## [Instructions to follow]
Scan the records below for the line containing "def Dev.cplFree (d" and the line containing "def Dev.oweCompletion (q". Copy both, plus every line between, exactly.

(Stored data)
.....

-- ==== Sys2Proof/Decode.lean ====
section
/-! DEFINITION. The opcode table gives no row any bits: a command of this block is not a word, so no word spells one. -/

namespace Sys2Proof

/-- The command that a word spells by the table's bits: none, since no row has bits. -/
def decodeTableWord (_nbits _w : Nat) : Option Instr := none

end Sys2Proof
end

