-- ==== Sys2Proof/Machine/RegNames.lean ====
section
/-! DEFINITION. The registers and their fields under the names the spec gives them: `R.SCAN_STAT_STATE` is the field
STATE of SCAN_STAT, `R.AXIS_STAT_STATE n` the same of AXIS[n].STAT, and `R.SCAN_STAT` the whole register. -/

namespace Sys2Proof.Machine.R
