-- ==== Sys2Proof/Machine/HostQueue.lean ====
section
/-! DEFINITION. Completions of host commands (14_host_interface.md, R333, R341 to R343, R357): the entry written at TAIL,
the head it reports, the vector, and the commands that complete when the scan or the staging state moves. -/

namespace Sys2Proof.Machine

/-- A number kept per queue or group; 0 when unlisted. -/
def natAt (s : Store Nat) (k : Nat) : Nat := Store.get (fun _ => 0) s k

/-- Set a number kept per queue or group. -/
def setNat (s : Store Nat) (k v : Nat) : Store Nat := Store.set (fun _ => 0) s k v

/-- Change the host link's own state. -/
def Dev.updHif (d : Dev) (f : HifSt → HifSt) : Dev := { d with hif := f d.hif }

/-- The number of entries of a command queue. -/
def Dev.cmdqSize (d : Dev) (q : Nat) : Nat := 2 ^ d.get (R.CMDQ_CFG_SZ q)

/-- The number of entries of a completion queue. -/
def Dev.cplqSize (d : Dev) (p : Nat) : Nat := 2 ^ d.get (R.CPLQ_CFG_SZ p)

/-- Send the vector of completion queue `p`, once until its next head doorbell (R357). -/
def Dev.cplVector (p : Nat) (d : Dev) : Dev :=
  if d.flag (R.CPLQ_CFG_IEN p) && !tst d.hif.vecHeld p then
    (d.updHif (fun h => { h with vecHeld := setBit h.vecHeld p })).sendMsix (d.get (R.CPLQ_CFG_IV p))
  else d

/-- The entries of completion queue `p` that are written and not released, or reserved for running commands (R341). -/
def Dev.cplTaken (d : Dev) (p : Nat) : Nat :=
  natAt d.hif.cplUsed p + (d.hif.running.filter (fun r => d.get (R.CMDQ_CFG_CPLQ r.q) == p)).length

/-- Completion queue `p` has an entry to spare. -/
def Dev.cplFree (d : Dev) (p : Nat) : Bool := d.cplTaken p < d.cplqSize p

/-- Write a completion entry for command queue `q` (Table 14.4, R342). -/
def Dev.writeCompletion (q cid status result : Nat) (d : Dev) : Dev :=
  let p := d.get (R.CMDQ_CFG_CPLQ q)
  let tail := d.get (R.CPLQ_STAT_TAIL p)
  let base := d.get64 (R.CPLQ_BASE_LO p) (R.CPLQ_BASE_HI p)
  let ph := d.get (R.CPLQ_STAT_P p)
  let ws := [BitVec.ofNat 16 cid, BitVec.ofNat 16 (q + 256 * ph), BitVec.ofNat 16 status,
    BitVec.ofNat 16 (d.get (R.CMDQ_STAT_HEAD q)), BitVec.ofNat 16 result, BitVec.ofNat 16 (result / 65536),
    BitVec.ofNat 16 d.time.toNat, BitVec.ofNat 16 (d.time.toNat / 65536)]
  let d := d.emit (.hostWrite (base + 16 * tail) ws)
  let next := (tail + 1) % d.cplqSize p
  let d := d.put (R.CPLQ_STAT_TAIL p) next
  let d := if next == 0 then d.put (R.CPLQ_STAT_P p) (1 - ph) else d
  (d.updHif (fun h => { h with cplUsed := setNat h.cplUsed p (natAt h.cplUsed p + 1) })).cplVector p

/-- A completion with no entry reserved for it: written at once, or once the host frees an entry. That of an aborted command
also follows the queue's running command (R341), and raises event 115. -/
def Dev.oweCompletion (q cid status : Nat) (d : Dev) : Dev :=
  if d.cplFree (d.get (R.CMDQ_CFG_CPLQ q)) && !(status == 8 && d.hif.running.any (fun r => r.q == q)) then
    let d := d.writeCompletion q cid status 0
    if status == 8 then d.raise 115 else d
  else d.updHif (fun h => { h with owed := h.owed ++ [(q, cid, status)] })

/-- Write the waiting completions that now find an entry, in order. -/
def Dev.payOwed (d : Dev) : Dev :=
  d.hif.owed.foldl (fun d o => d.oweCompletion o.1 o.2.1 o.2.2) (d.updHif (fun h => { h with owed := [] }))

/-- A command of queue `q` completes (R341): HEAD passes it when `adv`, the entry is written, and a status other than
SUCCESS raises event 115. -/
def Dev.hostComplete (q cid status result : Nat) (adv : Bool) (d : Dev) : Dev :=
  let d := if adv then d.put (R.CMDQ_STAT_HEAD q) ((d.get (R.CMDQ_STAT_HEAD q) + 1) % d.cmdqSize q) else d
  let d := d.writeCompletion q cid status result
  if status == 0 then d else d.raise 115

/-- A running command leaves the running list and completes; the aborted ones of its queue follow it. -/
def Dev.hostFinish (r : HostRun) (status result : Nat) (d : Dev) : Dev :=
  ((d.updHif (fun h => { h with running := h.running.filter (fun x => x.q != r.q) })).hostComplete r.q r.cmd.cid status
    result r.counts).payOwed

/-- The SNAP_READ that started first, once it has its page (R347). -/
def Dev.firstSnap (d : Dev) : Option HostRun :=
  (d.hif.running.find? (fun r => r.wait == .snap)).bind (fun r => if r.page.isSome then some r else none)

/-- The status and RESULT with which a waiting command completes now, when what it waits for has come about. -/
def Dev.waitOver (d : Dev) (r : HostRun) : Option (Nat × Nat) :=
  match r.wait with
  | .scanStart => if d.get R.SCAN_STAT_STATE == 2 then some (0, (d.rd R.SCAN_STAT.addr).toNat) else none
  | .scanStop => if d.get R.SCAN_STAT_STATE == 0 then some (0, (d.rd R.SCAN_STAT.addr).toNat) else none
  | .prog =>
    let s := d.get R.PROG_STAT_STATE
    if s == 2 || s == 5 || (s == 4 && r.cmd.arg0 % 8 == 3) then none else some (0, (d.rd R.PROG_STAT.addr).toNat)
  | _ => none

/-- Complete the waiting commands for whose end the scan or the staging state has moved on. -/
def Dev.hostPoll (d : Dev) : Dev :=
  d.hif.running.foldl (fun d r =>
    match d.waitOver r with
    | some (st, res) => d.hostFinish r st res
    | none => d) d

end Sys2Proof.Machine
end

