/-- A masked store of the force unit (R24): none where its granule is uncorrectable, which is logged. -/
def Dev.forceStore (a : Arr) (f : Nat × BitVec 16 × BitVec 16) (d : Dev) : Option Dev := d.storeGran a f.1 [f]

/-- Apply one I force to the filling half, keeping the word as it stood (R154). -/
def Dev.forceI (f : Nat × BitVec 16 × BitVec 16) (d : Dev) : Dev :=
  match d.forceStore d.iFill f with
  | none => d.unitMc 0xF0 d.iFill f.1
  | some d' =>
    d'.updScan (fun s => { s with
      preForce := if s.preForce.any (fun p => p.1 == f.1) then s.preForce else (f.1, d.mw d.iFill f.1) :: s.preForce
      lastForced := insNat (f.1 / 4) s.lastForced
      iWritten := insNat (f.1 / 4) s.iWritten })

/-- Apply one Q force to the shadow half; its granule is dirty (R157). -/
def Dev.forceQ (f : Nat × BitVec 16 × BitVec 16) (d : Dev) : Dev :=
  match d.forceStore (.qHalf d.scan.qShadow) f with
  | none => d.unitMc 0xF0 (.qHalf d.scan.qShadow) f.1
  | some d' => (d'.markDirty (f.1 / 4)).markLine (0x28000 + f.1)

/-- The number of enabled entries of an area, and of orphans (R174). -/
def Dev.forceCount (d : Dev) (q : Bool) : Nat := (d.forcesOf q).length
def Dev.orphanCount (d : Dev) : Nat := (d.forceEntries.filter (fun f => tst f.2.2.toNat 30)).length

/-! ## The Q image -/

/-- The dirty granules. -/
def Dev.dirtyGranules (d : Dev) : List Nat := if d.scan.dirtyAll then List.range 8192 else d.scan.dirty

/-- Copy the dirty granules from one half to the other. -/
def Dev.copyQ (src dst : Bool) (d : Dev) : Dev :=
  let one (d : Dev) (g : Nat) : Dev := d.copyGran (.qHalf src) (.qHalf dst) g (fun _ v => v)
  if d.scan.dirtyAll then
    ((d.ecc.filter (fun e => e.1 % 64 == arrCode (.qHalf src))).map (fun e => e.1 / 64)).foldl one
      (d.copyArr (.qHalf dst) (.qHalf src))
  else d.scan.dirty.foldl one d

/-- Clear the dirty map and release the held stores: they take effect in the shadow half and are dirty for the next
commit (R158 step 5, R160). -/
def Dev.releaseHeld (d : Dev) : Dev :=
  let hs := d.scan.heldQ
  let d := d.updScan (fun s => { s with dirty := [], dirtyAll := false, heldQ := [], qFlipped := false })
  hs.foldl (fun d h =>
    match d.storeGran (.qHalf d.scan.qShadow) h.off [(h.off, h.mask, h.val)] with
    | some d => (d.markDirty (h.off / 4)).markLine (0x28000 + h.off)
    | none =>
      match h.by_ with
      | some c => d.coreMc c (.qHalf d.scan.qShadow) h.off
      | none => d.unitMc 0xFB (.qHalf d.scan.qShadow) h.off) d

/-! ## States -/

/-- Ring `x` runs. -/
def Dev.ringInRun (d : Dev) (x : Nat) : Bool := d.get (R.RING_STAT_STATE x) == 5

/-- The cycle time of R_L, the running ring with the longest one (R407); 0 when none runs. -/
def Dev.longestT (d : Dev) : Nat :=
  (List.range 4).foldl (fun m x => if d.ringInRun x then max m (d.ringT x) else m) 0

/-- A planned switchover closes its point once the scan waits in GAP or STOP (R407 steps 1 and 2): cycle h is the first
cycle start of R_L 20 µs or more later. -/
def Dev.switchPoint (d : Dev) : Dev :=
  if d.pair.switch && d.pair.hand.isNone && !d.pair.unsent
      && (d.get R.SCAN_STAT_STATE == 0 || d.get R.SCAN_STAT_STATE == 6) && d.mirroring then
    let T := d.longestT
    let t := d.time.toNat + 20000
    let h := if T == 0 then t else (t + T - 1) / T
    let d := d.closePoint true (some (h % 2 ^ 32))
    { d with pair := { d.pair with hand := some (d.pair.point, if T == 0 then t else h * T), handAck := false } }
  else d

/-- Set SCAN_STAT.STATE. -/
def Dev.setScan (n : Nat) (d : Dev) : Dev := d.put R.SCAN_STAT_STATE n

/-- The scan enters SNAP: what belongs to the next scan now belongs to the scan in progress (R26). -/
def Dev.enterSnap (d : Dev) : Dev :=
  ((d.setScan 2).updScan (fun s => { s with
    began := d.time, reported := 0, overrun := false, skipNow := s.skipNext, skipNext := false,
    mcNow := s.mcNext, mcNext := false })).hostPoll

/-- The commit of a zero image with the Q forces on entering STOP (R150). -/
def Dev.stopOutput (d : Dev) : Dev :=
  if d.flag R.SCAN_CTRL_STOP_OUT then
    let d := (d.clearArr (.qHalf false)).clearArr (.qHalf true)
    let d := (d.forcesOf true).foldl (fun d f =>
      (d.setMasked (.qHalf false) f.1 f.2.1 f.2.2).setMasked (.qHalf true) f.1 f.2.1 f.2.2) d
    (d.updScan (fun s => { s with dirty := [], dirtyAll := false })).markLines 0x28000 0x2FFFF
  else d

/-- The scan enters STOP (R149, R150); a pending swap starts at once (R187). -/
def Dev.enterStop (d : Dev) : Dev :=
  (((d.setScan 0).updScan (fun s => { s with stopPend := false, resetSince := false })).stopOutput.swapStart).switchPoint.hostPoll

/-- The scan enters GAP; a pending swap starts (R187), and a waiting host snapshot read is gap work (R162). -/
def Dev.enterGap (d : Dev) : Dev :=
  let d := (d.setScan 6).updScan (fun s => { s with gapBegan := d.time })
  let d := d.updHif (fun h => { h with snapPend := d.firstSnap.isSome })
  d.swapStart.switchPoint.hostPoll

/-- One prime list entry (R152). -/
def Dev.prime (p : Nat × Bool × Nat) (d : Dev) : Dev :=
  let k := p.1 % 16
  d.unitStore 0xF0 [(.inst, p.1 / 16, BitVec.ofNat 16 (3 * 2 ^ k), BitVec.ofNat 16 ((2 + b2n p.2.1) * 2 ^ k))]

/-- Cold-start initialisation (R151, R152). The prime list is that of the active package, while one is active. -/
def Dev.initMem (d : Dev) : Dev :=
  let d := ((d.clearArr .mark).clearArr .inst).clearArr (.qHalf d.scan.qShadow)
  let d := (d.updScan (fun s => { s with dirtyAll := true, dirty := [] })).markLines 0x28000 0xBFFFF
  if d.prog.loaded then (d.primeList (d.get R.PROG_STAT_ACTIVE == 1)).foldl (fun d p => d.prime p) d else d

/-- The unit number of the CAN controllers (Table 1.2). -/
def canUnit : Nat := 0xF6

/-- The first word of the channel's live area. -/
def canLive (c : Nat) : Nat := 0x2000 + c * 0x100

/-- The I region of CAN channel `c` repeats its live words from the start of the scan on (R311). -/
def Dev.canFill (c : Nat) (d : Dev) : Dev :=
  if (d.iBase (5 + c)).isNone then d
  else
    let live := (List.range 4) ++ (List.range (8 * d.get (R.CAN_IMG_INUM c))).map (· + 0x10)
    let (ws, _, d) := d.unitWords canUnit (live.map (fun o => (.live, canLive c + o)))
    d.portI (5 + c) canUnit 0 ws

/-- A start command (R147, R149). A standby takes none (R386). -/
def Dev.scanStart (cold : Bool) (d : Dev) : Dev :=
  if d.get R.SCAN_STAT_STATE != 0 || d.get R.PAIR_STAT_ROLE == 2 || d.sys.fatal then d
  else if !d.mapOk then d.setF R.SCAN_STAT_MAP_ERR
  else
    let cold := cold || d.scan.resetSince || d.scan.mustCold
    let d := d.put R.SCAN_STAT_SKIP_CNT 0
    let d := d.updScan (fun s => { s with
      pmap := (List.range 13).map (fun k => d.rd (R.PMAP k).addr), first := true, mustCold := false, resetSince := false })
    let d := (List.range 4).foldl (fun d x => d.updRing x (fun r => { r with nnodeI := d.get (R.RING_CFG_NNODE x) })) d
    let d := upTo 8 (fun c d => d.canFill c) d
    if cold then ((d.setF R.SCAN_STAT_COLD).setScan 1).initMem else (d.clrF R.SCAN_STAT_COLD).enterSnap

/-- A stop command (R149). -/
def Dev.scanStop (d : Dev) : Dev :=
  match d.get R.SCAN_STAT_STATE with
  | 0 => d
  | 6 => if d.sys.fatal then d else d.enterStop
  | _ => d.updScan (fun s => { s with stopPend := true })

/-- SCAN_CTRL. -/
def Dev.wrScanCtrl (w : Wr) (d : Dev) : Dev :=
  let d := d.writeField R.SCAN_CTRL.addr w ⟨3, 3, .rw⟩
  let d := if w.does R.SCAN_CTRL_MAX_CLR then d.put R.SCAN_MAX_NS 0 else d
  match w.act R.SCAN_CTRL_CMD with
  | 1 => d.scanStart false
  | 2 => d.scanStart true
  | 4 => d.scanStop
  | _ => d

/-- INIT ends: SNAP, or STOP after a stop command, and then the next start is cold (R149). -/
def Dev.initDone (d : Dev) : Dev :=
  if d.get R.SCAN_STAT_STATE == 1 && !d.sys.fatal then
    if d.scan.stopPend then (d.enterStop).updScan (fun s => { s with mustCold := true }) else d.enterSnap
  else d

/-- The flags of I word 0x0000 (Table 6.2). -/
def Dev.iFlags (d : Dev) : Nat :=
  b2n d.scan.first + 2 * d.get R.SCAN_STAT_COLD + 4 * b2n d.scan.chg + 8 * b2n d.scan.skipped
    + 16 * b2n (!d.forceEntries.isEmpty) + 32 * b2n d.scan.takeover

/-- The 16 system input words (Table 6.2). -/
def Dev.sysWords (d : Dev) : List (BitVec 16) :=
  wordsLE 1 d.iFlags ++ wordsLE 2 (d.get R.SCAN_CNT_CNT + 1) ++ [0] ++ wordsLE 4 d.time.toNat
    ++ wordsLE 2 (d.get R.SCAN_LAST_NS) ++ [0, 0, 0, 0, 0, 0]

/-- The scan has overrun: OVR and event 3, and no commit (R163). -/
def Dev.markOverrun (d : Dev) : Dev :=
  ((d.setF R.SCAN_STAT_OVR).updScan (fun s => { s with skipNow := true })).raise 3

/-- Steps 1 to 6 of R153: the flip of the I image with its strand start. A scan that has overrun in SNAP starts no strand
(R163). Table 1.2 gives the commit unit no unit address: DESIGN CHOICE, its own accesses are logged under 0xF0, the
Bellwether's (log entry 60). -/
def Dev.iFlip (d : Dev) : Dev :=
  if d.get R.SCAN_STAT_STATE == 2 && d.scan.copyList.isEmpty && !d.sys.fatal then
    let again := d.scan.lastForced
    let d := d.updScan (fun s => { s with preForce := [], lastForced := [] })
    let ws := d.sysWords
    let d := (List.range 16).foldl (fun d i => d.fillI 0xF0 i (ws.getD i 0)) d
    let (fs, d) := d.readForces false
    let d := fs.foldl (fun d f => d.forceI f) d
    let held := d.scan.heldI
    let d := d.updScan (fun s => { s with
      iSnap := !s.iSnap, copyList := again.foldl (fun l g => insNat g l) s.iWritten, iWritten := [], heldI := []
      first := false, chg := false, takeover := false })
    let d := d.put R.SCAN_CNT_CNT (d.get R.SCAN_CNT_CNT + 1)
    let d := d.setScan 3
    let d := held.foldl (fun d h => d.fillI h.1 h.2.1 h.2.2) d
    if d.scan.overrun then
      ((List.finRange 16).foldl (fun d t => d.reportEnd t) d).markOverrun
    else (List.finRange 16).foldl (fun d t => d.strandStart t) d
  else d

.....

## [Completed exercise]
def Dev.cplFree (d : Dev) (p : Nat) : Bool := d.cplTaken p < d.cplqSize p

/-- Write a completion entry for command queue `q` (Table 14.4, R342). -/
def Dev.writeCompletion (q cid status result : Nat) (d : Dev) : Dev :=
  let p := d.get (R.CMDQ_CFG_CPLQ q)
  let tail := d.get (R.CPLQ_STAT_TAIL p)
  let base := d.get64 (R.CPLQ_BASE_LO p) (R.CPLQ_BASE_HI p)
  let ph := d.get (R.CPLQ_STAT_P p)
  let ws := [BitVec.ofNat 16 cid, BitVec.ofNat 16 (q + 256 * ph), BitVec.ofNat 16 status,
    BitVec.ofNat 16 (d.get (R.CMDQ_STAT_HEAD q)), BitVec.ofNat 16 result, BitVec.ofNat 16 (result / 65536),
    BitVec.ofNat 16 d.time.toNat, BitVec.ofNat 16 (d.time.toNat / 65536)]
  let d := d.emit (.hostWrite (base + 16 * tail) ws)
  let next := (tail + 1) % d.cplqSize p
  let d := d.put (R.CPLQ_STAT_TAIL p) next
  let d := if next == 0 then d.put (R.CPLQ_STAT_P p) (1 - ph) else d
  (d.updHif (fun h => { h with cplUsed := setNat h.cplUsed p (natAt h.cplUsed p + 1) })).cplVector p

/-- A completion with no entry reserved for it: written at once, or once the host frees an entry. That of an aborted command
also follows the queue's running command (R341), and raises event 115. -/
def Dev.oweCompletion (q cid status : Nat) (d : Dev) : Dev :=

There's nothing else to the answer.